Only complaint is that I have a pair of shure earbuds and the extension needs replaced. Sadly they have no 3 ft 3.5mm cables that will work well for the pair. Need to go to amazon or somewhere else.


----------



## CT_Wiebe (Jul 5, 2009)

Occasionally monoprice does have some duds. Some of their older HDMI switches were marginal (their current ones seem to be better quality). However, they do have a very good refund/exchange policy. I have ordered all of my cables from them, and have never been disappointed.
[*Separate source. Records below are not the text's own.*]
-- ==== Sys2Proof/Certificates/Slice0/Obligations.lean ====
section
/-! DEFINITION. The statements for the provers. The first part fixes their vocabulary, in arithmetic on
naturals and integers where the model computes with bit vectors; the second part is the obligations. Every
numeric encoding in them is the one its rule gives, which the spec marks as its decision D41. -/

namespace Sys2Proof.Claims

open Sys2Proof.Machine

/-! ## Words and their fields, by division (R10, R132) -/

def opcodeNat (w : InstrWord) : Nat := w.toNat % 2 ^ 7
def funct3Nat (w : InstrWord) : Nat := w.toNat / 2 ^ 12 % 2 ^ 3
def funct6Nat (w : InstrWord) : Nat := w.toNat / 2 ^ 26
def funct7Nat (w : InstrWord) : Nat := w.toNat / 2 ^ 25

/-- The register index in the five bits of `w` from bit `k` on. -/
def regAt (w : InstrWord) (k : Nat) : Reg := Fin.ofNat 32 (w.toNat / 2 ^ k)

/-- Every word that agrees with `pattern` under `mask` decodes to the instruction `mk` builds from it. -/
def Selected (pattern mask : InstrWord) (mk : InstrWord → Instr) : Prop :=
  ∀ w : InstrWord, w &&& mask = pattern → decodeWord w = .ok (mk w)

/-- R format (R133). -/
def EncodedR (pattern : InstrWord) (mk : Reg → Reg → Reg → Instr) : Prop :=
  Selected pattern 0xFE00707F#32 fun w => mk (regAt w 7) (regAt w 15) (regAt w 20)

/-- I format (R134), under the mask of its row. -/
def EncodedI (pattern : InstrWord) (mk : Reg → Reg → BitVec 12 → Instr) : Prop :=
  Selected pattern 0x0000707F#32 fun w =>
    mk (regAt w 7) (regAt w 15) (BitVec.ofNat 12 (w.toNat / 2 ^ 20))

/-- I-shift format (R135). -/
def EncodedShift (pattern : InstrWord) (mk : Reg → Reg → BitVec 6 → Instr) : Prop :=
  Selected pattern 0xFC00707F#32 fun w =>
    mk (regAt w 7) (regAt w 15) (BitVec.ofNat 6 (w.toNat / 2 ^ 20))

/-- S format (R136, R142). -/
def EncodedS (pattern : InstrWord) (mk : Reg → BitVec 12 → Reg → Instr) : Prop :=
  Selected pattern 0x0000707F#32 fun w =>
    mk (regAt w 15) (BitVec.ofNat 12 (w.toNat / 2 ^ 25 * 2 ^ 5 + w.toNat / 2 ^ 7 % 2 ^ 5)) (regAt w 20)

/-- B format (R137, R143). -/
def EncodedB (pattern : InstrWord) (mk : Reg → Reg → BitVec 13 → Instr) : Prop :=
  Selected pattern 0x0000707F#32 fun w =>
    mk (regAt w 15) (regAt w 20) (BitVec.ofNat 13 (w.toNat / 2 ^ 31 * 2 ^ 12 + w.toNat / 2 ^ 7 % 2 * 2 ^ 11 +
      w.toNat / 2 ^ 25 % 2 ^ 6 * 2 ^ 5 + w.toNat / 2 ^ 8 % 2 ^ 4 * 2))

/-- U format (R138, R144). -/
def EncodedU (pattern : InstrWord) (mk : Reg → BitVec 20 → Instr) : Prop :=
  Selected pattern 0x0000007F#32 fun w => mk (regAt w 7) (BitVec.ofNat 20 (w.toNat / 2 ^ 12))

/-- J format (R139, R145). -/
def EncodedJ (pattern : InstrWord) (mk : Reg → BitVec 21 → Instr) : Prop :=
  Selected pattern 0x0000007F#32 fun w =>
    mk (regAt w 7) (BitVec.ofNat 21 (w.toNat / 2 ^ 31 * 2 ^ 20 + w.toNat / 2 ^ 12 % 2 ^ 8 * 2 ^ 12 +
      w.toNat / 2 ^ 20 % 2 * 2 ^ 11 + w.toNat / 2 ^ 21 % 2 ^ 10 * 2))

/-! ## Values -/

/-- `u64` of a natural number and of an integer (R11). -/
def u64 (n : Nat) : Word := BitVec.ofNat 64 n
def u64i (z : Int) : Word := BitVec.ofInt 64 z

/-- The fall-through address. -/
def nextPc (s : State) : Word := u64 (s.pc.toNat + 4)

/-- The little-endian value of `n` bytes of the coherent view from `a` on (R52, R56). -/
def valueAt (s : State) (a : Word) : Nat → Nat
  | 0 => 0
  | n + 1 => (s.peekByte a).toNat + 256 * valueAt s (a + 1) n

/-- The word at an address, as a fetch reads it. -/
def wordAt (s : State) (a : Word) : InstrWord := BitVec.ofNat 32 (valueAt s a 4)

/-- A value of `n` bytes read as two's complement (R12). -/
def signedBytes (n v : Nat) : Int := Int.bmod v (2 ^ (8 * n))

/-- The address of a load or a store (R210, R225): the model's own operation. -/
def addressOf (s : State) (rs1 : Reg) (imm : BitVec 12) : Word := effectiveAddr (s.readReg rs1) imm

/-! ## Frames -/

/-- Whether there is a cache, and its configuration and trace switch (R35, R39). -/
def cacheSetup (x : MemSystem) : Option (CacheConfig × Bool) := x.cache.map fun c => (c.cfg, c.traceEnable)

/-- What no instruction and no step writes. -/
structure SameSetup (s t : State) : Prop where
  params : t.params = s.params
  breakpoints : t.breakpoints = s.breakpoints
  lineTable : t.lineTable = s.lineTable
  labels : t.labels = s.labels
  image : t.image = s.image
  cache : cacheSetup t.memSys = cacheSetup s.memSys

/-- The control state that an instruction leaves to the step around it. -/
structure SameControl (s t : State) : Prop where
  runState : t.runState = s.runState
  faultCause : t.faultCause = s.faultCause
  lastStatus : t.lastStatus = s.lastStatus
  reports : t.reports = s.reports

/-- Every backed byte of the coherent view is unchanged. -/
def SameBytes (s t : State) : Prop :=
  ∀ a : Word, a.toNat < s.params.memorySize → t.peekByte a = s.peekByte a

/-- One register result, and nothing else but the pc and the write-back record. -/
structure RegisterResult (s t : State) (rd : Reg) (v : Word) : Prop where
  dest : t.readReg rd = if rd = 0 then 0 else v
  others : ∀ r : Reg, r ≠ rd → t.readReg r = s.readReg r
  wb : t.wb = some rd
  pc : t.pc = nextPc s
  memSys : t.memSys = s.memSys
  bytes : ∀ a : Word, t.peekByte a = s.peekByte a
  callStack : t.callStack = s.callStack
  control : SameControl s t
  setup : SameSetup s t

/-- The instruction answers a next state with the register result `v`. -/
def Produces (i : Instr) (s : State) (rd : Reg) (v : Word) : Prop :=
  ∃ t, exec i s = .next t ∧ RegisterResult s t rd v

/-- The same, for a result given bit by bit. -/
def ProducesBits (i : Instr) (s : State) (rd : Reg) (bit : Nat → Bool) : Prop :=
  ∃ v : Word, (∀ k, k < 64 → v.getLsbD k = bit k) ∧ Produces i s rd v

/-- A load's result: as `RegisterResult`, but the read may move blocks of the cache. -/
structure LoadResult (s t : State) (rd : Reg) (v : Word) : Prop where
  dest : t.readReg rd = if rd = 0 then 0 else v
  others : ∀ r : Reg, r ≠ rd → t.readReg r = s.readReg r
  wb : t.wb = some rd
  pc : t.pc = nextPc s
  uncached : s.memSys.cache = none → t.memSys = s.memSys
  bytes : SameBytes s t
  callStack : t.callStack = s.callStack
  control : SameControl s t
  setup : SameSetup s t

/-- A store's result: the `n` low bytes of `v` at `a` on, and nothing else but the pc (and, if there is a
cache, its lines, its statistics and the trace). -/
structure StoreResult (s t : State) (a : Word) (n : Nat) (v : Word) : Prop where
  stored : ∀ x : Word, x.toNat < s.params.memorySize → a.toNat ≤ x.toNat → x.toNat < a.toNat + n →
    t.peekByte x = BitVec.ofNat 8 (v.toNat / 2 ^ (8 * (x.toNat - a.toNat)))
  others : ∀ x : Word, x.toNat < s.params.memorySize → ¬ (a.toNat ≤ x.toNat ∧ x.toNat < a.toNat + n) →
    t.peekByte x = s.peekByte x
  regs : ∀ r : Reg, t.readReg r = s.readReg r
  wb : t.wb = s.wb
  pc : t.pc = nextPc s
  uncached : s.memSys.cache = none → t.memSys = { s.memSys with store := t.memSys.store }
  callStack : t.callStack = s.callStack
  control : SameControl s t
  setup : SameSetup s t

/-- Only the pc moves. -/
structure PcResult (s t : State) (target : Word) : Prop where
  pc : t.pc = target
  regs : ∀ r : Reg, t.readReg r = s.readReg r
  wb : t.wb = s.wb
  memSys : t.memSys = s.memSys
  bytes : ∀ a : Word, t.peekByte a = s.peekByte a
  callStack : t.callStack = s.callStack
  control : SameControl s t
  setup : SameSetup s t

/-- The instruction answers a next state in which only the pc has moved. -/
def Moves (i : Instr) (s : State) (target : Word) : Prop := ∃ t, exec i s = .next t ∧ PcResult s t target

/-- A jump's result: the link in `rd`, the target in the pc, the call stack as given. -/
structure JumpResult (s t : State) (rd : Reg) (target : Word) (stack : List Frame) : Prop where
  link : t.readReg rd = if rd = 0 then 0 else nextPc s
  others : ∀ r : Reg, r ≠ rd → t.readReg r = s.readReg r
  wb : t.wb = some rd
  pc : t.pc = target
  callStack : t.callStack = stack
  memSys : t.memSys = s.memSys
  bytes : ∀ a : Word, t.peekByte a = s.peekByte a
  control : SameControl s t
  setup : SameSetup s t

/-- A fault taken: FAULTED, the cause, the report and the status; nothing else (R343). -/
structure FaultTaken (s t : State) (c : Fault) : Prop where
  runState : t.runState = .faulted
  faultCause : t.faultCause = some c
  lastStatus : t.lastStatus = some .fault
  reports : t.reports = s.reports ++ [c]
  pc : t.pc = s.pc
  regs : ∀ r : Reg, t.readReg r = s.readReg r
  wb : t.wb = s.wb
  memSys : t.memSys = s.memSys
  bytes : ∀ a : Word, t.peekByte a = s.peekByte a
  callStack : t.callStack = s.callStack
  setup : SameSetup s t

def TakesFault (i : Instr) (s : State) (c : Fault) : Prop := ∃ t, exec i s = .next t ∧ FaultTaken s t c

/-- A load of `n` bytes at `a` with result `v`: it completes where the access is in bounds and takes
`F_OOB` everywhere else. -/
def Loads (i : Instr) (s : State) (rd : Reg) (a : Word) (n : Nat) (v : Word) : Prop :=
  (a.toNat + n ≤ s.params.memorySize → ∃ t, exec i s = .next t ∧ LoadResult s t rd v) ∧
  (s.params.memorySize < a.toNat + n → TakesFault i s .oob)
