-- ==== Sys2Proof/Laws/State.lean ====
section
/-! SUPPORT. One lemma for each field of State and each update of it, true by `rfl`, so that no proof unfolds a
record update; and the laws of the register file. -/

namespace Sys2Proof.Machine

variable (s : State)

/-! ## `writeReg` -/

@[simp] theorem State.writeReg_params (r : Reg) (v : Word) : (s.writeReg r v).params = s.params := rfl
@[simp] theorem State.writeReg_regs (r : Reg) (v : Word) :
    (s.writeReg r v).regs = if r = 0 then s.regs else s.regs.set r v := rfl
@[simp] theorem State.writeReg_pc (r : Reg) (v : Word) : (s.writeReg r v).pc = s.pc := rfl
@[simp] theorem State.writeReg_runState (r : Reg) (v : Word) : (s.writeReg r v).runState = s.runState := rfl
@[simp] theorem State.writeReg_faultCause (r : Reg) (v : Word) :
    (s.writeReg r v).faultCause = s.faultCause := rfl
@[simp] theorem State.writeReg_wb (r : Reg) (v : Word) : (s.writeReg r v).wb = some r := rfl
@[simp] theorem State.writeReg_breakpoints (r : Reg) (v : Word) :
    (s.writeReg r v).breakpoints = s.breakpoints := rfl
@[simp] theorem State.writeReg_memSys (r : Reg) (v : Word) : (s.writeReg r v).memSys = s.memSys := rfl
@[simp] theorem State.writeReg_callStack (r : Reg) (v : Word) :
    (s.writeReg r v).callStack = s.callStack := rfl
@[simp] theorem State.writeReg_lineTable (r : Reg) (v : Word) :
    (s.writeReg r v).lineTable = s.lineTable := rfl
@[simp] theorem State.writeReg_labels (r : Reg) (v : Word) : (s.writeReg r v).labels = s.labels := rfl
@[simp] theorem State.writeReg_image (r : Reg) (v : Word) : (s.writeReg r v).image = s.image := rfl
@[simp] theorem State.writeReg_lastStatus (r : Reg) (v : Word) :
    (s.writeReg r v).lastStatus = s.lastStatus := rfl
@[simp] theorem State.writeReg_reports (r : Reg) (v : Word) : (s.writeReg r v).reports = s.reports := rfl

/-! ## `jumpTo` -/

@[simp] theorem State.jumpTo_params (t : Word) : (s.jumpTo t).params = s.params := rfl
@[simp] theorem State.jumpTo_regs (t : Word) : (s.jumpTo t).regs = s.regs := rfl
@[simp] theorem State.jumpTo_pc (t : Word) : (s.jumpTo t).pc = t := rfl
@[simp] theorem State.jumpTo_runState (t : Word) : (s.jumpTo t).runState = s.runState := rfl
@[simp] theorem State.jumpTo_faultCause (t : Word) : (s.jumpTo t).faultCause = s.faultCause := rfl
@[simp] theorem State.jumpTo_wb (t : Word) : (s.jumpTo t).wb = s.wb := rfl
@[simp] theorem State.jumpTo_breakpoints (t : Word) : (s.jumpTo t).breakpoints = s.breakpoints := rfl
@[simp] theorem State.jumpTo_memSys (t : Word) : (s.jumpTo t).memSys = s.memSys := rfl
@[simp] theorem State.jumpTo_callStack (t : Word) : (s.jumpTo t).callStack = s.callStack := rfl
@[simp] theorem State.jumpTo_lineTable (t : Word) : (s.jumpTo t).lineTable = s.lineTable := rfl
@[simp] theorem State.jumpTo_labels (t : Word) : (s.jumpTo t).labels = s.labels := rfl
@[simp] theorem State.jumpTo_image (t : Word) : (s.jumpTo t).image = s.image := rfl
@[simp] theorem State.jumpTo_lastStatus (t : Word) : (s.jumpTo t).lastStatus = s.lastStatus := rfl
@[simp] theorem State.jumpTo_reports (t : Word) : (s.jumpTo t).reports = s.reports := rfl

/-! ## `advance` -/

@[simp] theorem State.advance_params : (s.advance).params = s.params := rfl
@[simp] theorem State.advance_regs : (s.advance).regs = s.regs := rfl
@[simp] theorem State.advance_pc : (s.advance).pc = s.pc + 4 := rfl
@[simp] theorem State.advance_runState : (s.advance).runState = s.runState := rfl
@[simp] theorem State.advance_faultCause : (s.advance).faultCause = s.faultCause := rfl
@[simp] theorem State.advance_wb : (s.advance).wb = s.wb := rfl
@[simp] theorem State.advance_breakpoints : (s.advance).breakpoints = s.breakpoints := rfl
@[simp] theorem State.advance_memSys : (s.advance).memSys = s.memSys := rfl
@[simp] theorem State.advance_callStack : (s.advance).callStack = s.callStack := rfl
@[simp] theorem State.advance_lineTable : (s.advance).lineTable = s.lineTable := rfl
@[simp] theorem State.advance_labels : (s.advance).labels = s.labels := rfl
@[simp] theorem State.advance_image : (s.advance).image = s.image := rfl
@[simp] theorem State.advance_lastStatus : (s.advance).lastStatus = s.lastStatus := rfl
@[simp] theorem State.advance_reports : (s.advance).reports = s.reports := rfl

/-! ## `takeFault` -/

@[simp] theorem State.takeFault_params (c : Fault) : (s.takeFault c).params = s.params := rfl
@[simp] theorem State.takeFault_regs (c : Fault) : (s.takeFault c).regs = s.regs := rfl
@[simp] theorem State.takeFault_pc (c : Fault) : (s.takeFault c).pc = s.pc := rfl
@[simp] theorem State.takeFault_runState (c : Fault) : (s.takeFault c).runState = .faulted := rfl
@[simp] theorem State.takeFault_faultCause (c : Fault) : (s.takeFault c).faultCause = some c := rfl
@[simp] theorem State.takeFault_wb (c : Fault) : (s.takeFault c).wb = s.wb := rfl
@[simp] theorem State.takeFault_breakpoints (c : Fault) : (s.takeFault c).breakpoints = s.breakpoints := rfl
@[simp] theorem State.takeFault_memSys (c : Fault) : (s.takeFault c).memSys = s.memSys := rfl
@[simp] theorem State.takeFault_callStack (c : Fault) : (s.takeFault c).callStack = s.callStack := rfl
@[simp] theorem State.takeFault_lineTable (c : Fault) : (s.takeFault c).lineTable = s.lineTable := rfl
@[simp] theorem State.takeFault_labels (c : Fault) : (s.takeFault c).labels = s.labels := rfl
@[simp] theorem State.takeFault_image (c : Fault) : (s.takeFault c).image = s.image := rfl
@[simp] theorem State.takeFault_lastStatus (c : Fault) : (s.takeFault c).lastStatus = some .fault := rfl
@[simp] theorem State.takeFault_reports (c : Fault) : (s.takeFault c).reports = s.reports ++ [c] := rfl

/-! ## `callStackRefresh` -/

@[simp] theorem State.callStackRefresh_params (a : Word) : (s.callStackRefresh a).params = s.params := rfl
@[simp] theorem State.callStackRefresh_regs (a : Word) : (s.callStackRefresh a).regs = s.regs := rfl
@[simp] theorem State.callStackRefresh_pc (a : Word) : (s.callStackRefresh a).pc = s.pc := rfl
@[simp] theorem State.callStackRefresh_runState (a : Word) :
    (s.callStackRefresh a).runState = s.runState := rfl
@[simp] theorem State.callStackRefresh_faultCause (a : Word) :
    (s.callStackRefresh a).faultCause = s.faultCause := rfl
@[simp] theorem State.callStackRefresh_wb (a : Word) : (s.callStackRefresh a).wb = s.wb := rfl
@[simp] theorem State.callStackRefresh_breakpoints (a : Word) :
    (s.callStackRefresh a).breakpoints = s.breakpoints := rfl
@[simp] theorem State.callStackRefresh_memSys (a : Word) : (s.callStackRefresh a).memSys = s.memSys := rfl
@[simp] theorem State.callStackRefresh_callStack (a : Word) :
    (s.callStackRefresh a).callStack = refreshTop (s.lineAt a) s.callStack := rfl
@[simp] theorem State.callStackRefresh_lineTable (a : Word) :
    (s.callStackRefresh a).lineTable = s.lineTable := rfl
@[simp] theorem State.callStackRefresh_labels (a : Word) : (s.callStackRefresh a).labels = s.labels := rfl
@[simp] theorem State.callStackRefresh_image (a : Word) : (s.callStackRefresh a).image = s.image := rfl
@[simp] theorem State.callStackRefresh_lastStatus (a : Word) :
    (s.callStackRefresh a).lastStatus = s.lastStatus := rfl
@[simp] theorem State.callStackRefresh_reports (a : Word) :
    (s.callStackRefresh a).reports = s.reports := rfl

/-! ## `callStackPush` -/

@[simp] theorem State.callStackPush_params (a : Word) : (s.callStackPush a).params = s.params := rfl
@[simp] theorem State.callStackPush_regs (a : Word) : (s.callStackPush a).regs = s.regs := rfl
@[simp] theorem State.callStackPush_pc (a : Word) : (s.callStackPush a).pc = s.pc := rfl
@[simp] theorem State.callStackPush_runState (a : Word) : (s.callStackPush a).runState = s.runState := rfl
@[simp] theorem State.callStackPush_faultCause (a : Word) :
    (s.callStackPush a).faultCause = s.faultCause := rfl
@[simp] theorem State.callStackPush_wb (a : Word) : (s.callStackPush a).wb = s.wb := rfl
@[simp] theorem State.callStackPush_breakpoints (a : Word) :
    (s.callStackPush a).breakpoints = s.breakpoints := rfl
@[simp] theorem State.callStackPush_memSys (a : Word) : (s.callStackPush a).memSys = s.memSys := rfl
@[simp] theorem State.callStackPush_callStack (a : Word) :
    (s.callStackPush a).callStack = { line := s.lineAt a, owner := ownerOf s.labels (s.lineAt a) } :: s.callStack := rfl
@[simp] theorem State.callStackPush_lineTable (a : Word) :
    (s.callStackPush a).lineTable = s.lineTable := rfl
@[simp] theorem State.callStackPush_labels (a : Word) : (s.callStackPush a).labels = s.labels := rfl
@[simp] theorem State.callStackPush_image (a : Word) : (s.callStackPush a).image = s.image := rfl
@[simp] theorem State.callStackPush_lastStatus (a : Word) :
    (s.callStackPush a).lastStatus = s.lastStatus := rfl
@[simp] theorem State.callStackPush_reports (a : Word) : (s.callStackPush a).reports = s.reports := rfl

/-! ## `callStackPop` -/

@[simp] theorem State.callStackPop_params : (s.callStackPop).params = s.params := rfl
@[simp] theorem State.callStackPop_regs : (s.callStackPop).regs = s.regs := rfl
@[simp] theorem State.callStackPop_pc : (s.callStackPop).pc = s.pc := rfl
@[simp] theorem State.callStackPop_runState : (s.callStackPop).runState = s.runState := rfl
@[simp] theorem State.callStackPop_faultCause : (s.callStackPop).faultCause = s.faultCause := rfl
@[simp] theorem State.callStackPop_wb : (s.callStackPop).wb = s.wb := rfl
@[simp] theorem State.callStackPop_breakpoints : (s.callStackPop).breakpoints = s.breakpoints := rfl
@[simp] theorem State.callStackPop_memSys : (s.callStackPop).memSys = s.memSys := rfl
@[simp] theorem State.callStackPop_callStack : (s.callStackPop).callStack = s.callStack.tail := rfl
@[simp] theorem State.callStackPop_lineTable : (s.callStackPop).lineTable = s.lineTable := rfl
@[simp] theorem State.callStackPop_labels : (s.callStackPop).labels = s.labels := rfl
@[simp] theorem State.callStackPop_image : (s.callStackPop).image = s.image := rfl
@[simp] theorem State.callStackPop_lastStatus : (s.callStackPop).lastStatus = s.lastStatus := rfl
@[simp] theorem State.callStackPop_reports : (s.callStackPop).reports = s.reports := rfl

/-! ## `callStackClear` -/

@[simp] theorem State.callStackClear_params : (s.callStackClear).params = s.params := rfl
@[simp] theorem State.callStackClear_regs : (s.callStackClear).regs = s.regs := rfl
@[simp] theorem State.callStackClear_pc : (s.callStackClear).pc = s.pc := rfl
@[simp] theorem State.callStackClear_runState : (s.callStackClear).runState = s.runState := rfl
@[simp] theorem State.callStackClear_faultCause : (s.callStackClear).faultCause = s.faultCause := rfl
@[simp] theorem State.callStackClear_wb : (s.callStackClear).wb = s.wb := rfl
@[simp] theorem State.callStackClear_breakpoints : (s.callStackClear).breakpoints = s.breakpoints := rfl
@[simp] theorem State.callStackClear_memSys : (s.callStackClear).memSys = s.memSys := rfl
@[simp] theorem State.callStackClear_callStack : (s.callStackClear).callStack = [] := rfl
@[simp] theorem State.callStackClear_lineTable : (s.callStackClear).lineTable = s.lineTable := rfl
@[simp] theorem State.callStackClear_labels : (s.callStackClear).labels = s.labels := rfl
@[simp] theorem State.callStackClear_image : (s.callStackClear).image = s.image := rfl
@[simp] theorem State.callStackClear_lastStatus : (s.callStackClear).lastStatus = s.lastStatus := rfl
@[simp] theorem State.callStackClear_reports : (s.callStackClear).reports = s.reports := rfl

/-! ## `beginInstr` -/

@[simp] theorem State.beginInstr_params : (s.beginInstr).params = s.params := rfl
@[simp] theorem State.beginInstr_regs : (s.beginInstr).regs = s.regs := rfl
@[simp] theorem State.beginInstr_pc : (s.beginInstr).pc = s.pc := rfl
@[simp] theorem State.beginInstr_runState : (s.beginInstr).runState = s.runState := rfl
@[simp] theorem State.beginInstr_faultCause : (s.beginInstr).faultCause = s.faultCause := rfl
@[simp] theorem State.beginInstr_wb : (s.beginInstr).wb = none := rfl
@[simp] theorem State.beginInstr_breakpoints : (s.beginInstr).breakpoints = s.breakpoints := rfl
@[simp] theorem State.beginInstr_memSys : (s.beginInstr).memSys = s.memSys := rfl
@[simp] theorem State.beginInstr_callStack :
    (s.beginInstr).callStack = refreshTop (s.lineAt s.pc) s.callStack := rfl
@[simp] theorem State.beginInstr_lineTable : (s.beginInstr).lineTable = s.lineTable := rfl
@[simp] theorem State.beginInstr_labels : (s.beginInstr).labels = s.labels := rfl
@[simp] theorem State.beginInstr_image : (s.beginInstr).image = s.image := rfl
@[simp] theorem State.beginInstr_lastStatus : (s.beginInstr).lastStatus = s.lastStatus := rfl
@[simp] theorem State.beginInstr_reports : (s.beginInstr).reports = s.reports := rfl

/-! ## `lookAhead` -/

@[simp] theorem State.lookAhead_params : s.lookAhead.params = s.params := by
  unfold State.lookAhead; split <;> rfl
@[simp] theorem State.lookAhead_regs : s.lookAhead.regs = s.regs := by
  unfold State.lookAhead; split <;> rfl
@[simp] theorem State.lookAhead_pc : s.lookAhead.pc = s.pc := by
  unfold State.lookAhead; split <;> rfl
@[simp] theorem State.lookAhead_runState : s.lookAhead.runState = if s.haltsAhead then .halted else .running := by
  unfold State.lookAhead; split <;> rfl
@[simp] theorem State.lookAhead_faultCause : s.lookAhead.faultCause = s.faultCause := by
  unfold State.lookAhead; split <;> rfl
@[simp] theorem State.lookAhead_wb : s.lookAhead.wb = s.wb := by
  unfold State.lookAhead; split <;> rfl
@[simp] theorem State.lookAhead_breakpoints : s.lookAhead.breakpoints = s.breakpoints := by
  unfold State.lookAhead; split <;> rfl
@[simp] theorem State.lookAhead_memSys : s.lookAhead.memSys = s.memSys := by
  unfold State.lookAhead; split <;> rfl
@[simp] theorem State.lookAhead_callStack : s.lookAhead.callStack = s.callStack := by
  unfold State.lookAhead; split <;> rfl
@[simp] theorem State.lookAhead_lineTable : s.lookAhead.lineTable = s.lineTable := by
  unfold State.lookAhead; split <;> rfl
@[simp] theorem State.lookAhead_labels : s.lookAhead.labels = s.labels := by
  unfold State.lookAhead; split <;> rfl
@[simp] theorem State.lookAhead_image : s.lookAhead.image = s.image := by
  unfold State.lookAhead; split <;> rfl
@[simp] theorem State.lookAhead_lastStatus : s.lookAhead.lastStatus = if s.haltsAhead then some .halted else some .normal := by
  unfold State.lookAhead; split <;> rfl
@[simp] theorem State.lookAhead_reports : s.lookAhead.reports = s.reports := by
  unfold State.lookAhead; split <;> rfl

/-! ## Registers (R21, R22) -/

variable {s}

theorem State.readReg_congr {t : State} (h : t.regs = s.regs) (r : Reg) : t.readReg r = s.readReg r := by
  simp only [State.readReg, h]

@[simp] theorem State.readReg_zero (s : State) : s.readReg 0 = 0 := rfl

theorem State.readReg_writeReg (s : State) (r r' : Reg) (v : Word) :
    (s.writeReg r v).readReg r' = if r' = r ∧ r ≠ 0 then v else s.readReg r' := by
  simp only [State.readReg, State.writeReg_regs]
  by_cases h0 : r' = 0
  · subst h0
    by_cases h : r = 0
    · simp [h]
    · simp [Ne.symm h]
  · by_cases hr : r = 0
    · subst hr
      simp [h0]
    · by_cases he : r' = r
      · subst he
        simp [h0]
      · have : (r : Nat) ≠ (r' : Nat) := fun hh => he (Fin.ext hh.symm)
        simp [h0, hr, he, this]

/-- The hardwired register keeps its 0 under every write (R20). -/
theorem State.writeReg_regs_zero (h : s.regs[0] = 0) (r : Reg) (v : Word) :
    (s.writeReg r v).regs[0] = 0 := by
  simp only [State.writeReg_regs]
  split
  · exact h
  · rename_i hr
    have : (r : Nat) ≠ 0 := fun hh => hr (Fin.ext hh)
    simpa [this] using h

end Sys2Proof.Machine
end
Being located in California, is nice, since I can take advantage of next day delivery, if I need them ASAP. It's still a lot cheaper than going to my local Radio Shack store. The downside, though, is that I have to pay the state sales tax.


----------



## uriel (Jan 14, 2010)

so far I've been satisfied with them. i got a 6m, give or take, flat HDMI cable for something like $20. even on base they wanted over $100 for a 4m! shenanigans i say.


----------



## neomatrix_23 (Sep 21, 2010)

monoprice makes good stuff. cables and other stuff are top notch and prices are really good. they're my first one on my list when i get cables, network stuff, etc. quick delivery as well


----------



## gmichael (Jan 15, 2010)

I have bought a lot of cables from Monoprice over the years. We use them here as a source for our company needs as well. Nothing but good dealings and quality products.


----------